As another possibility, I don't tend to worry about what I loaded last run in my incremental loads. I tend to just load the last N days, where N is something that gives me some overlap, gives me time to fix errors and then reload the bad data, that sort of thing. I exclude duplicates by loading from the QVD where not exists(MyUniqueKey). Then I periodically do a full reload to be safe, once a week for instance. For the incremental part, it appears that in SOQL, instead of using a properly-formatted timestamp, you could just use something like this.

WHERE CreatedDate = LAST_N_DAYS:5

That's what I'd probably do personally. But fiddling with the timestamp format should do what you were originally intending.

Not applicable
Author

Thanks John those are some helpful tips that I will try and use.
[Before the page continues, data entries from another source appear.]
/-- Power and the reset inputs let the port's link act: power is on, RESET# and the port's PRST# are high (R152, R166). -/
def State.linkLive (s : State) (p : Port) : Bool := s.powered && s.resetHigh && (s.port p).prst

/-- The posting quota, 0 when not ONLINE (R148, R184). -/
def PortMode.quota : PortMode → Nat
  | .online o => o.quota
  | .offline => 0
  | .held _ => 0

/-- Wake-on-waiting was chosen, no when not ONLINE (R148). -/
def PortMode.wake : PortMode → Bool
  | .online o => o.wake
  | .offline => false
  | .held _ => false

/-- The consent set, empty when not ONLINE (R148). -/
def PortMode.consent : PortMode → List Port
  | .online o => o.consent
  | .offline => []
  | .held _ => []

/-! ### Notices -/

/-- A notice joins a port's queue at its tail (R74, R76). -/
def State.notify (s : State) (p : Port) (n : Notice) : State :=
  s.modPort p fun ps => { ps with notices := ps.notices ++ [n] }

/-- The notice is the ANSWERED or FAILED notice about a slot (R80). -/
def Notice.announces (n : SlotNo) : Notice → Bool
  | .answered m _ => m == n
  | .failed m _ _ => m == n
  | .cancelAsked _ _ _ => false
  | .overrun _ _ _ => false
  | .callerGone _ _ _ => false
  | .peerDetached _ => false

/-- The notice was raised about the stack entry at a level (R65, R81). -/
def Notice.raisedAbout (level : Nat) : Notice → Bool
  | .cancelAsked l _ _ => l == level
  | .overrun l _ _ => l == level
  | .callerGone l _ _ => l == level
  | .answered _ _ => false
  | .failed _ _ _ => false
  | .peerDetached _ => false

/-! ### Block memory -/

/-- The block that holds a byte address (R92). -/
def blockOf (a : Word) : BlockNo := ⟨a.toNat / 256, by have := a.isLt; omega⟩

/-- A byte looked for in a list of cells. -/
def lookupCell (a : Nat) : List Host.Cell → Option Byte
  | [] => none
  | c :: cs => if c.1 = a then some c.2 else lookupCell a cs

/-- A byte put into a list of cells in its place by rising address. -/
def insertCell (a : Nat) (v : Byte) : List Host.Cell → List Host.Cell
  | [] => [(a, v)]
  | c :: cs => if a < c.1 then (a, v) :: c :: cs else if a = c.1 then (a, v) :: cs else c :: insertCell a v cs

/-- What an unlisted address reads as: a free value in a block whose bytes are unknown since RESET#, else 00h, which a
scrub has left there (R92, R93). -/
def Memory.unlisted (m : Memory) (a : Nat) : Byte :=
  if m.unknown.contains (a / 256) then Config.freeByte m.epoch a else 0x00

/-- The byte at an address. -/
def Memory.read (m : Memory) (a : Word) : Byte := (lookupCell a.toNat m.cells).getD (m.unlisted a.toNat)

/-- One byte written; writing 00h into a block whose bytes are known removes the entry. -/
def Memory.write (m : Memory) (a : Word) (v : Byte) : Memory :=
  if v = 0x00 ∧ m.unknown.contains (a.toNat / 256) = false then
    { m with cells := m.cells.filter fun c => c.1 != a.toNat }
  else { m with cells := insertCell a.toNat v m.cells }

/-- Some bytes written, in order, each at its own address. -/
def Memory.writeAll (m : Memory) : List (Word × Byte) → Memory
  | [] => m
  | (a, v) :: rest => (m.write a v).writeAll rest

/-- All 256 bytes of a block set to 00h (R140). -/
def Memory.clearBlock (m : Memory) (b : BlockNo) : Memory :=
  { m with
    cells := m.cells.filter fun c => c.1 / 256 != b.val
    unknown := m.unknown.filter fun u => u != b.val }

/-- The canonical form: addresses strictly rising and below 65536, no byte 00h listed in a block whose bytes are known,
and the unknown blocks strictly rising and below 256. -/
abbrev Memory.wf (m : Memory) : Prop :=
  m.cells.Pairwise (fun c d => c.1 < d.1) ∧
  (∀ c ∈ m.cells, c.1 < 65536 ∧ (c.2 = 0x00 → m.unknown.contains (c.1 / 256) = true)) ∧
  m.unknown.Pairwise (· < ·) ∧ (∀ b ∈ m.unknown, b < 256)

/-! ### Block table -/

/-- The port may read a byte of the block (R97). -/
def Block.readableBy (p : Port) : Block → Bool
  | .free => false
  | .scrub => false
  | .owned o => o == p
  | .pledged o _ _ => o == p
  | .lent o b _ _ => o == p || b == p

/-- The port may write a byte of the block (R98). -/
def Block.writableBy (p : Port) : Block → Bool
  | .free => false
  | .scrub => false
  | .owned o => o == p
  | .pledged _ _ _ => false
  | .lent _ b m _ => b == p && m == .readWrite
I am facing issues with loading the whole data set from Salesforce and it's only loading part of the data without giving me any errors. This is why I want to change to incremental load which will solve the issues I am having with the full load.

I am wondering how big of the data set you load from Salesforce but I am facing issues with over 400K rows that is equivalent to my full load.

johnw
Champion III
Champion III

My data set is tiny. Looks like 565 rows last load. Some forecast data by customer and product group and month.

If you're having trouble just with retrieving more than 400k rows, and performance isn't the problem, then I'd be trying to solve that problem rather than converting to incremental load. I like full loads where performance allows.

Doing a little googling I see a limit of 2000 rows for SOSL. I'm less clear on SOQL. It seems like some ways of getting the data limit you to 50,000 or 2000, but that in general it should pull every record available unless you explicitly use the LIMIT parameter. But maybe QlikView is limited in some way. I don't think we have enough data in any table in Salesforce for me to test it myself, though I could be wrong.